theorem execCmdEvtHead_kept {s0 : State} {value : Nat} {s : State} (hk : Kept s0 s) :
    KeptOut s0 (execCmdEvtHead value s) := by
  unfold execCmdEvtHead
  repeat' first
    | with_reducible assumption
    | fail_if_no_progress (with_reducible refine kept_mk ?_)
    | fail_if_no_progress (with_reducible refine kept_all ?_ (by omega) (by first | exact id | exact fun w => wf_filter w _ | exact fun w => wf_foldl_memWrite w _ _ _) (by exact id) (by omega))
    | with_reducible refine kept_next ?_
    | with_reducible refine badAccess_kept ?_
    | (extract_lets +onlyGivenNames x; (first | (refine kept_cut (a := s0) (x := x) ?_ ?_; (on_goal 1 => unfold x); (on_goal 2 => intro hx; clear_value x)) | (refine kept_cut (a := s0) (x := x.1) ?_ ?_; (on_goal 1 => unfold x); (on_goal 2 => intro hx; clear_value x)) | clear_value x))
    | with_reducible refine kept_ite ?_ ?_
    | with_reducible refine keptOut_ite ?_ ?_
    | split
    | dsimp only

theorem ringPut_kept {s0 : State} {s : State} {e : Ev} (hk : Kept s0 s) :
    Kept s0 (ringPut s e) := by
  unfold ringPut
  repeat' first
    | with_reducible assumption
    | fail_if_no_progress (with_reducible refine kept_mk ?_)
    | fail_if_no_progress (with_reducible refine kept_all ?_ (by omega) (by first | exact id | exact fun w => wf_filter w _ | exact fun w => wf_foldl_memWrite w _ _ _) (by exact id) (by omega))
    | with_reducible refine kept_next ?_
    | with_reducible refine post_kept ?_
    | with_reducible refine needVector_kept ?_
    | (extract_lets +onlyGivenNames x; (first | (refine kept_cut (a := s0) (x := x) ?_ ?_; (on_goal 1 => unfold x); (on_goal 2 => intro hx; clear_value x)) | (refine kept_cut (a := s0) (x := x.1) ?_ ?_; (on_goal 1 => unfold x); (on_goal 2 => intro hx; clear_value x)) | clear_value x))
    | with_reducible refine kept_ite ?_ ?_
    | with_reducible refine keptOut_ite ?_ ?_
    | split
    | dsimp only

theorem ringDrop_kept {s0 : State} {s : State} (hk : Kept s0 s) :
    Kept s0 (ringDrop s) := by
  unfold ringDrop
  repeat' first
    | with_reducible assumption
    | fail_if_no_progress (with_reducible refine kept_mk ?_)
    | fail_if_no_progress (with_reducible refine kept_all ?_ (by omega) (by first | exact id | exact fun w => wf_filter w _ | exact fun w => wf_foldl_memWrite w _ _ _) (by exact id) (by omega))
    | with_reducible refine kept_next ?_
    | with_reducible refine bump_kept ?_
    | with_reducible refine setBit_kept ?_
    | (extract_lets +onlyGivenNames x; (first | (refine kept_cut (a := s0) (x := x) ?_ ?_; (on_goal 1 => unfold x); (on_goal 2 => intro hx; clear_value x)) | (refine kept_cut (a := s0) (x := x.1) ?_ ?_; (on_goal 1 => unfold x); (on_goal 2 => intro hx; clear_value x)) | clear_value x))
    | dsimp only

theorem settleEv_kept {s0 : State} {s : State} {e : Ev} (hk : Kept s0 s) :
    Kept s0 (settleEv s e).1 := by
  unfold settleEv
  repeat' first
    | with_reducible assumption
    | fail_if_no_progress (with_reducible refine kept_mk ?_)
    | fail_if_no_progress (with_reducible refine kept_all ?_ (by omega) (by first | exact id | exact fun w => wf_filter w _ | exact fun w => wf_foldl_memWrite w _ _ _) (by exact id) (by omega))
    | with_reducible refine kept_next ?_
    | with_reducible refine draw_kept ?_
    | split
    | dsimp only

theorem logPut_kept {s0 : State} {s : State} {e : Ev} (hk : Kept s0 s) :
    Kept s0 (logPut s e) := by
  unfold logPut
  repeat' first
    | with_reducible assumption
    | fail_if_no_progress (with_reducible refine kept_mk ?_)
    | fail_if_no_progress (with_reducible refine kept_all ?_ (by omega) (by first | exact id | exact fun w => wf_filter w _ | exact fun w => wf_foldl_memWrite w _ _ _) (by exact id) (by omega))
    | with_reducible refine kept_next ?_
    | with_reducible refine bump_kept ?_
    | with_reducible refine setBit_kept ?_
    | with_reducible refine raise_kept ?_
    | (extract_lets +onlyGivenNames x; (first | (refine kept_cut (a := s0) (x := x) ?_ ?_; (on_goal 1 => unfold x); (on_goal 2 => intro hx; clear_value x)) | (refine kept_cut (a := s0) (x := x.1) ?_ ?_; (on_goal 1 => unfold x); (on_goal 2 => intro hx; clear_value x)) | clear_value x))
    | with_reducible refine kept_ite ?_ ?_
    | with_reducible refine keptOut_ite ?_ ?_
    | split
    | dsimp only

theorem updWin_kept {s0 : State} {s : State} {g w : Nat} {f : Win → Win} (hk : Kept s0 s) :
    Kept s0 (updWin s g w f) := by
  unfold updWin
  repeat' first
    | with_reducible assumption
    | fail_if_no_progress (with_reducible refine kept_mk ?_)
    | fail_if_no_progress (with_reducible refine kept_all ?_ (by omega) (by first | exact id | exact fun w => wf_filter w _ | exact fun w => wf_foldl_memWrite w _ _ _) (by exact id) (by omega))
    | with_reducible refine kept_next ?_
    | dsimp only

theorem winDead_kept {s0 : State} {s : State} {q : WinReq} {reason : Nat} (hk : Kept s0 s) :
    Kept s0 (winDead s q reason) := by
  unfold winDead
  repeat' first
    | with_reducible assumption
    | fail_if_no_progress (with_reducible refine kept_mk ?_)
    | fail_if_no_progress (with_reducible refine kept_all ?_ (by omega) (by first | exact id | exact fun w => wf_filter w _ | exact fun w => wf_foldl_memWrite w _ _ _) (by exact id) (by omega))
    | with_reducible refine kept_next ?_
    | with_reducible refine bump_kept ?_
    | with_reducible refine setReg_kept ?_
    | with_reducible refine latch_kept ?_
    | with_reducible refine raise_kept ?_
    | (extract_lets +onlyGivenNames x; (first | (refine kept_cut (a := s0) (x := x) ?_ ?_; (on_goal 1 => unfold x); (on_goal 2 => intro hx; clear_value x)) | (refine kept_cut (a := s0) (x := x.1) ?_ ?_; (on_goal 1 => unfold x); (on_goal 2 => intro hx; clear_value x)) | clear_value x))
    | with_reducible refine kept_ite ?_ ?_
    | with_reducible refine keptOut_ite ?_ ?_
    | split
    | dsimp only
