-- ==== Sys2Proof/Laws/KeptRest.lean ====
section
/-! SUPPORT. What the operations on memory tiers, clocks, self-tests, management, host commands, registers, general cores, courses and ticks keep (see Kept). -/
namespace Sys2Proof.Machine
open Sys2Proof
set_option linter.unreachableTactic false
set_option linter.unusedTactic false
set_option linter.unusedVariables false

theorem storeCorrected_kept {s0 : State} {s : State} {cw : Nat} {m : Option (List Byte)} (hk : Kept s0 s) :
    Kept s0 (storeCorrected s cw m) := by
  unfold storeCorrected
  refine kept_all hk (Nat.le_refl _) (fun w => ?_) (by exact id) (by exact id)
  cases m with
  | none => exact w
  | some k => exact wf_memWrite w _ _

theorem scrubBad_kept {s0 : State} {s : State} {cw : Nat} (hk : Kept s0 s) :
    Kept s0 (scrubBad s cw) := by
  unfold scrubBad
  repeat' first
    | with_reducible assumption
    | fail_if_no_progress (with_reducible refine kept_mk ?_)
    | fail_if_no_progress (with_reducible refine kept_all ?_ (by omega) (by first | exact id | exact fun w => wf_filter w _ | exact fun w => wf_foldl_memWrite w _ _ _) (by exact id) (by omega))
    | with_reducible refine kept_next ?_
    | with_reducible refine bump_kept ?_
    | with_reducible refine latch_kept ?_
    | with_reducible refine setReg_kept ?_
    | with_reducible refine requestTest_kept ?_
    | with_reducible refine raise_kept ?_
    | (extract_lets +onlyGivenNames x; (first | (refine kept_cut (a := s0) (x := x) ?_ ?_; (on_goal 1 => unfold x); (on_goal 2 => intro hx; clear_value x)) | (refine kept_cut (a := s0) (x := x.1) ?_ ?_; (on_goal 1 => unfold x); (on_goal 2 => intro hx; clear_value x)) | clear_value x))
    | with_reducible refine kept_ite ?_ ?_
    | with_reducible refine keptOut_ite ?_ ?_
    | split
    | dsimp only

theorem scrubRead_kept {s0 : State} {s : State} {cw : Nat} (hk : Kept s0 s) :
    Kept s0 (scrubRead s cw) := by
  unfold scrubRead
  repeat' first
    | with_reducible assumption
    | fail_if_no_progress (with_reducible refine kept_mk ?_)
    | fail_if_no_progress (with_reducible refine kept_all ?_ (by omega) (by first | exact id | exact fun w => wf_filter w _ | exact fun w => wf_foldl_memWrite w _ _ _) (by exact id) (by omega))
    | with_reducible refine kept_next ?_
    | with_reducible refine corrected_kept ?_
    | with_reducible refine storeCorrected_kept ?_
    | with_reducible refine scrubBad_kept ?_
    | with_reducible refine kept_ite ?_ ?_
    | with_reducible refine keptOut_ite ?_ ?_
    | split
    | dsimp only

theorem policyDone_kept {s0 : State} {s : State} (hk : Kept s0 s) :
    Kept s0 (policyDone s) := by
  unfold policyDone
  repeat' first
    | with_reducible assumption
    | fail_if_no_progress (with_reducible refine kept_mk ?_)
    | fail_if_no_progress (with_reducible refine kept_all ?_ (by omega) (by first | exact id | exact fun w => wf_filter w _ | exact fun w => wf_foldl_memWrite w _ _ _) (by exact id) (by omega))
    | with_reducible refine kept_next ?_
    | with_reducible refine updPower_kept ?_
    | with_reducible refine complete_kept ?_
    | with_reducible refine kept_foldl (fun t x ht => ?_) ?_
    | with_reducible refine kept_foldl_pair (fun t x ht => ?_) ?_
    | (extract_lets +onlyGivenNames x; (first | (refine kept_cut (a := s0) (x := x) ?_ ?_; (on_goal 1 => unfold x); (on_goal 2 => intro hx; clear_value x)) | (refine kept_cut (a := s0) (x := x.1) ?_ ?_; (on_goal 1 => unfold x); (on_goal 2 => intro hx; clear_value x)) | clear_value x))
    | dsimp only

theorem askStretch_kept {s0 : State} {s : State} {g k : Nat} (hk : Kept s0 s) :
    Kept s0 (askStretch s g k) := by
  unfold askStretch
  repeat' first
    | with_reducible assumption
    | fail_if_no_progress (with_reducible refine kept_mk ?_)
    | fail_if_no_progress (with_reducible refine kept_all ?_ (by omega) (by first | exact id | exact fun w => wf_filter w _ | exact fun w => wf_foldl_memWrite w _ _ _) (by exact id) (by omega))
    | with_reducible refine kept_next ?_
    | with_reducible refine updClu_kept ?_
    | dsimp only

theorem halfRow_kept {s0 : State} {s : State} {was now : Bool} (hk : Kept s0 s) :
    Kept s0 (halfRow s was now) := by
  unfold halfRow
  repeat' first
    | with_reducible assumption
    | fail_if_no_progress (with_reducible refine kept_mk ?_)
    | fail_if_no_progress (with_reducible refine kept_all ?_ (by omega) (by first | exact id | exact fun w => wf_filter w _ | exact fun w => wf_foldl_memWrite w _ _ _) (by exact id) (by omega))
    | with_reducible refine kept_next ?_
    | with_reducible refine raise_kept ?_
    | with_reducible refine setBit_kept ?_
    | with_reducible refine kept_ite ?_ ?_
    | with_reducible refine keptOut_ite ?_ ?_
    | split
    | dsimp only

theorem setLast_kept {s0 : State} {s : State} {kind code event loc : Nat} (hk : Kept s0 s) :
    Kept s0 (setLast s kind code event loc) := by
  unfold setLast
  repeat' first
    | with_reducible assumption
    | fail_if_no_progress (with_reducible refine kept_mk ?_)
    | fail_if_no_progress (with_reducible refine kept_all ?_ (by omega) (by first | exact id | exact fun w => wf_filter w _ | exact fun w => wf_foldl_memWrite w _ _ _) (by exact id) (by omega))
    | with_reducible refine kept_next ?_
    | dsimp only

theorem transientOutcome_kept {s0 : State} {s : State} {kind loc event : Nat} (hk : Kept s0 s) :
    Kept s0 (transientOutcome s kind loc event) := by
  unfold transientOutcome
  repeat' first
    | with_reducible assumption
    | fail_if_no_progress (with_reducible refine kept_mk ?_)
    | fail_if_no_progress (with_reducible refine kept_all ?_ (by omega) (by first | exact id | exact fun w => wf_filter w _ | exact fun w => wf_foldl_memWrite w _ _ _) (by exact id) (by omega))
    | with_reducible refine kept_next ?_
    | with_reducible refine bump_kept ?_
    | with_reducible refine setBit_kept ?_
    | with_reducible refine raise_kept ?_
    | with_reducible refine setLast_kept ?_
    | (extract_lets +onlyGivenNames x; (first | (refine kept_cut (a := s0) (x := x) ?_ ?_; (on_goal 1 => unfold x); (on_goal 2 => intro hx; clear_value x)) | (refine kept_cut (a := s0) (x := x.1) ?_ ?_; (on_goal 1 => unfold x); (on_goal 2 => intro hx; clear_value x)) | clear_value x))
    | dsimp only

┄┄┄┄┄┄

**WHAT IS NEEDED**
Print the records verbatim, stopping after the "refine needVector_kept ?_" line.

**SOLUTION TO THIS PROBLEM**
theorem execCmdEvtHead_kept {s0 : State} {value : Nat} {s : State} (hk : Kept s0 s) :
    KeptOut s0 (execCmdEvtHead value s) := by
  unfold execCmdEvtHead
  repeat' first
    | with_reducible assumption
    | fail_if_no_progress (with_reducible refine kept_mk ?_)
    | fail_if_no_progress (with_reducible refine kept_all ?_ (by omega) (by first | exact id | exact fun w => wf_filter w _ | exact fun w => wf_foldl_memWrite w _ _ _) (by exact id) (by omega))
    | with_reducible refine kept_next ?_
    | with_reducible refine badAccess_kept ?_
    | (extract_lets +onlyGivenNames x; (first | (refine kept_cut (a := s0) (x := x) ?_ ?_; (on_goal 1 => unfold x); (on_goal 2 => intro hx; clear_value x)) | (refine kept_cut (a := s0) (x := x.1) ?_ ?_; (on_goal 1 => unfold x); (on_goal 2 => intro hx; clear_value x)) | clear_value x))
    | with_reducible refine kept_ite ?_ ?_
    | with_reducible refine keptOut_ite ?_ ?_
    | split
    | dsimp only

theorem ringPut_kept {s0 : State} {s : State} {e : Ev} (hk : Kept s0 s) :
    Kept s0 (ringPut s e) := by
  unfold ringPut
  repeat' first
    | with_reducible assumption
    | fail_if_no_progress (with_reducible refine kept_mk ?_)
    | fail_if_no_progress (with_reducible refine kept_all ?_ (by omega) (by first | exact id | exact fun w => wf_filter w _ | exact fun w => wf_foldl_memWrite w _ _ _) (by exact id) (by omega))
    | with_reducible refine kept_next ?_
    | with_reducible refine post_kept ?_
    | with_reducible refine needVector_kept ?_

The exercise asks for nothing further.